My middle child has a birthday this month. Happy Birthday, Johnny.
The last time I saw Johnny was when he was about sixteen. Now he's in his thirties.
The child-parent estrangement phenomenon, prevalent almost exclusively in the West, is called Parental Alienation Syndrome (PAS), where one parent, most often the woman, abuses a child by overbearing his or her will as a tender-minded minor, in effect brainwashing him or her against the other parent, and it typically comes to the forefront during a divorce where the manipulating parent suborns the will of a young child for her own short-term benefit (although the effects can, as in the case of Johnny, last decades or forever), abetted by her superior custodial grant of time alone with the child thanks to our mother-knows-best inclined domestic law courts (in my case, I had Johnny and his sibling 19% of the time versus 81% of the time granted to their mother). My divorce from Sharon Rogers Lightbourne was a doozy, lasting about half a decade and costing me at least a quarter-million dollars, my entire legacy (the litigation stopped only when there was no longer any money her unholy battery of divorce lawyers could rip and tear from my eviscerated estate) and although I still mourn the extrajudicial loss of my three children to this, in my opinion, to this covert narcissist, I don't rue one bit getting free of this woman who is, in my opinion, a totally self-centered, deviously manipulative and deceptively controlling adult female who preys upon innocent children along with her coterie of paid mercenary "professionals" to ruin their lives in pursuit of her selfish goals.

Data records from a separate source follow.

/-- Post status 4 to one block's BO, and STATE 5 to its progress vector: an abort before any instance is formed (R361, R339, R351).
Its updater is the number of the port that the block came by (R254). -/
def abortBlock (s : State) (port tenant : Nat) (b : Block) : State :=
  let s := if (devCoherent s (rootDie s) tenant .store b.pv.toNat 64).isOk then
      devSet s .abuf (rootDie s) tenant (b.pv.toNat + 32) (toBytes (5 : Word) 4)
    else s
  postBo s .abuf (rootDie s) tenant b.bo.toNat 0 4 0 (BitVec.ofNat 32 port)

/-- The instance that collects restart blocks of a group (R349). -/
def collecting (s : State) (g : Grp) : Option Inst := s.insts.find? fun x => x.group == g.g && x.restart && x.state == 1

/-- The Caldera accepts the block of local rank i of a group that came by a port (R337, R339, R349): the state and the instance
number. Instances are numbered from 0 (log 103). A restart collects the blocks of every rank under the number that the first of them
names. DESIGN CHOICE: a late rank's block for an instance that has ended joins it, and nothing is posted (log 119). -/
def acceptBlock (s : State) (g : Grp) (i addr port tenant : Nat) (b : Block) : State × Nat :=
  let rank := g.rbase + i
  if b.restart then
    match devGet s (rootDie s) tenant b.pv.toNat 64 with
    | none => (abortBlock s port tenant b, 0)
    | some pv =>
      let k := fieldAt pv 0 8
      let m := newMember rank addr tenant (fieldAt pv 24 8) k b
      match collecting s g with
      | some x => (updInst s g.g x.k fun x => { x with members := x.members ++ [m] }, k)
      | none =>
        let s := endOwner s (.inst g.g k) true
        ({ s with insts := s.insts.filter (fun x => !(x.group == g.g && x.k == k)) ++ [newInst g.g k true (groupOut s g) m] }, k)
  else
    let k := ((g.nextK.find? fun e => e.1 == rank).map (·.2)).getD 0
    let bump := fun (y : Grp) => { y with nextK := (rank, k + 1) :: y.nextK.filter fun e => e.1 != rank }
    let s := { s with grps := updWhere (fun y => y.g == g.g) bump s.grps }
    let m := newMember rank addr tenant 0 k b
    match findInst s g.g k with
    | some _ => (updInst s g.g k fun x => { x with members := x.members ++ [m] }, k)
    | none => ({ s with insts := s.insts ++ [newInst g.g k false (groupOut s g) m] }, k)

/-! ## COLL, PROGV, COLLSTAT (R350, R351) -/

/-- The block's place: the checks of R351. -/
def Iss.blockPlace (x : Iss) (go : BitVec 64 → Nat → Nat → Nat → Out) : Out :=
  let ea := x.src2 x.w.a 0
  let want : Want := { thread := (threadsOf x.tp).headD 0, ea := ea, n := 128 }
  match checkAll x.s x.t x.p.spx .load [want] with
  | .trap c r _ _ => x.trap { cause := c, reason := r, tmask := x.tp, addr := ea }
  | .walk g ea _ => x.needWalk g ea x.tp
  | .ok [(_, [(_, _, .mem pa owner .coherent pte _ _)])] => go ea pa owner pte
  | .ok _ => x.trap { cause := 5, reason := 3, tmask := x.tp, addr := ea }

/-- The local rank whose restart a team's next restart block is: of those it speaks for, the first whose block is not in yet. -/
def restartRank (s : State) (g : Grp) (is : List Nat) : Option Nat :=
  let in_ := fun (i : Nat) => (collecting s g).any fun x => x.members.any fun m => m.rank == g.rbase + i
  (is.find? fun i => !in_ i).or is.head?

/-- The local rank for which a team's next block counts: of those it speaks for, the one with the fewest (log 32). -/
def nextRank (g : Grp) (is : List Nat) : Option Nat :=
  let k := fun (i : Nat) => ((g.nextK.find? fun e => e.1 == g.rbase + i).map (·.2)).getD 0
  is.foldl (fun b i => match b with
    | none => some i
    | some j => if k i < k j then some i else some j) none

/-- A form that raises col and is done by ACCESS_DONE. -/
def Iss.colForm (x : Iss) (complete : Bool) (addr : Nat) (eff : Spindle → Spindle) : Out :=
  let (id, s) := fresh x.s
  let x := { x with s := s }
  x.next fun p => addPend (x.pend id (.coll addr) complete none none [6] []) (eff p)

/-- COLL (R351). -/
def execColl (w : JWord) (s : State) : Out :=
  issue (.coll w) { memory := true } s fun x =>
    if x.tp = 0 then x.skip
    else
      x.blockPlace fun ea pa owner pte =>
        let b := parseBlock (if pageDiscarded x.s pte then List.replicate 128 0 else memBytes x.s owner pa 128)
        let tenant := teamTenant x.s x.t
        let here : List Acc := [{ thread := 0, ea := ea, n := 128, part := 0, loc := .mem pa owner .coherent pte 0 0, val := 0, val2 := 0 }]
        -- the release stands before the read, and so do stores that a narrower release passed (R231)
        let first := pendMeets ((if jRel w then x.p.pend else []) ++ fencedFor x.s x.r.sp x.p.pend) here
        if !caldUp x.s || first then .next x.s
        else if x.ctrStops [6] then x.stall 0x40
        else
          match findGrp x.s b.group.toNat with
          | none =>
            match x.release (jRel w) with
            | none => .next x.s
            | some s =>
              let v := Config.freeWord s.freeNo
              { x with s := abortBlock { s with freeNo := s.freeNo + 1, aborts := (x.t.id, ea.toNat) :: s.aborts } x.t.die tenant b }.colForm (w.d == 0x348) ea.toNat fun p =>
                writeDst p w.d 1 0 (v.setWidth 128)
          | some g =>
            match (if b.restart then restartRank x.s g else nextRank g) (ranksOf x.s g x.t) with
            | none => x.trap { cause := 0x0E, reason := 12, tmask := x.tp, addr := ea }
            | some i =>
              match x.release (jRel w) with
              | none => .next x.s
              | some s =>
                let r := acceptBlock { s with aborts := s.aborts.filter (· != (x.t.id, ea.toNat)) } g i ea.toNat x.t.die tenant b
                { x with s := r.1 }.colForm (w.d == 0x348) ea.toNat fun p => writeDst p w.d 1 0 (BitVec.ofNat 128 (r.2 % 2 ^ 32))

/-- The latest instance in which the issuing team's rank gave a block at an address: the instance and the member. -/
def memberAt (s : State) (t : Team) (addr : Nat) : Option (Inst × Member) :=
  (s.insts.reverse.filterMap fun i =>
    match findGrp s i.group with
    | none => none
    | some g => (i.members.find? fun m => m.addr == addr && speaks s g t (m.rank - g.rbase)).map fun m => (i, m)).head?

/-- PROGV (R351). -/
def execProgv (w : JWord) (s : State) : Out :=
  issue (.progv w) { memory := true } s fun x =>
    if x.tp = 0 then x.skip
    else
      let ea := x.src2 w.a 0
      let b := (x.src1 w.b 0).toNat
      if x.ctrStops [6] then x.stall 0x40
      else
        match memberAt x.s x.t ea.toNat with
        | some (i, m) =>
          if i.state ≠ 1 ∧ i.state ≠ 2 then x.trap { cause := 0x0E, reason := 13, tmask := x.tp, addr := ea }
          else
            match x.release (jRel w) with
            | none => .next x.s
            | some s =>
              let r := max m.ready b
              let s := updInst s i.group i.k fun i =>
                { i with members := updWhere (fun y => y.rank == m.rank) (fun y => { y with ready := r }) i.members }
              let s := devSet s .abuf (rootDie s) m.tenant (m.blk.pv.toNat + 24) (toBytes (BitVec.ofNat 64 r) 8)
              { x with s := s }.colForm true ea.toNat id
        | none => x.trap { cause := 0x0E, reason := 13, tmask := x.tp, addr := ea }

/-- STATE of Table 12-6 for a member. -/
def memberState (s : State) (i : Inst) (m : Member) : Nat :=
  if m.state = 4 then 4
  else if i.state = 5 then 5
  else if instOut s i then 3
  else i.state

/-- COLLSTAT (R351): a block aborted for its group reads as failed with reason 1 (R361), one of no instance as log 52 says. -/
def execCollstat (w : JWord) (s : State) : Out :=
  issue (.collstat w) { memory := true } s fun x =>
    if x.tp = 0 then x.skip
    else
      let a := (x.src2 w.a 0).toNat
      if x.s.aborts.contains (x.t.id, a) then x.dispense 2 (quad (5 + 256) 0 0 0) none
      else match memberAt x.s x.t a with
      | some (i, m) => x.dispense 2 (quad (memberState x.s i m + i.reason * 256) m.done.length 0 0) none
      | none => x.dispense 2 (quad (5 * 256) 0 0 0) none

/-- COLLSTAT.W (R351): whole KiB (log 103). -/
def execCollstatW (w : JWord) (s : State) : Out :=
  issue (.collstatW w) { memory := true } s fun x =>
    if x.tp = 0 then x.skip
    else
      let a := (x.src1 w.a 0).toNat
      if 256 ≤ a then x.trapT 0x0E 15
      else
        match findWin x.s a with
        | none => x.dispense 2 0 none
        | some y => x.dispense 2 (quad (y.kind + y.stat * 256 + y.round * 2 ^ 16) (min (y.spilledBytes / 1024) (2 ^ 32 - 1)) 0 0) none

/-! ## Starting contexts -/

/-- The lowest free context of a unit. -/
def freeCtx (s : State) (unit : Nat) : Option Nat :=
  (List.range 16).find? fun c => !s.ctxs.any fun x => x.unit == unit && x.c == c

def newCtx (unit c : Nat) (o : Owner) : Ctx :=
  { (default : Ctx) with unit := unit, c := c, owner := o, len := 1024 }

/-- The first port with a free context. -/
def freePlace (s : State) : Option (Nat × Nat) :=
  (((List.range 32).filter (portUp s)).filterMap fun p => (freeCtx s (unitNo p)).map fun c => (unitNo p, c)).head?

/-- Start the built-in program of an instance at a chunk (R359); none while no context is free. DESIGN CHOICE: PRIO and SPILL, which
R339 does not compare, are those of the first accepted block (log 120). -/
def startInst (s : State) (i : Inst) (g : Grp) (ck : Nat) : Option State :=
  match freePlace s, i.members with
  | some (u, c), m :: _ =>
    let b := m.blk
    let last := b.n.toNat - (b.chunks - 1) * b.per
    let x : Ctx := { newCtx u c (.inst i.group i.k) with
      ck := ck, abs := ck, b0 := b.dst, b1 := b.bo, b2 := b.spill, b3 := b.pv, ce := b.per, le := last, nc := b.chunks, ti := b.ity,
      sc := 8, prio := bitsOf b.prio 0 2, tenant := m.tenant, ks := mset [] 0 (BitVec.ofNat 12 g.keyb) }
    some { s with ctxs := s.ctxs ++ [x] }
  | _, _ => none

/-- No instance accepted before this one waits for a context (R359). -/
def firstWaiting (s : State) (i : Inst) : Bool :=
  (s.insts.takeWhile fun j => !(j.group == i.group && j.k == i.k)).all fun j => !(j.state == 1 && j.checked)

The last time I had any communication from the lad was when he wrote to me upon his graduation from high school asking me to provide full funding for his four years of college tuition and all university fees, which I did, with nary a word of thanks afterwards. I stumbled on-line across a 2016 voter registration listing for him in a Seattle precinct, so I am glad that he alone of my three sons was able to break free of his, in my opinion, destructively dominating mother and move as far away from her as possible, as she lives across the country from him on the East Coast with her second husband.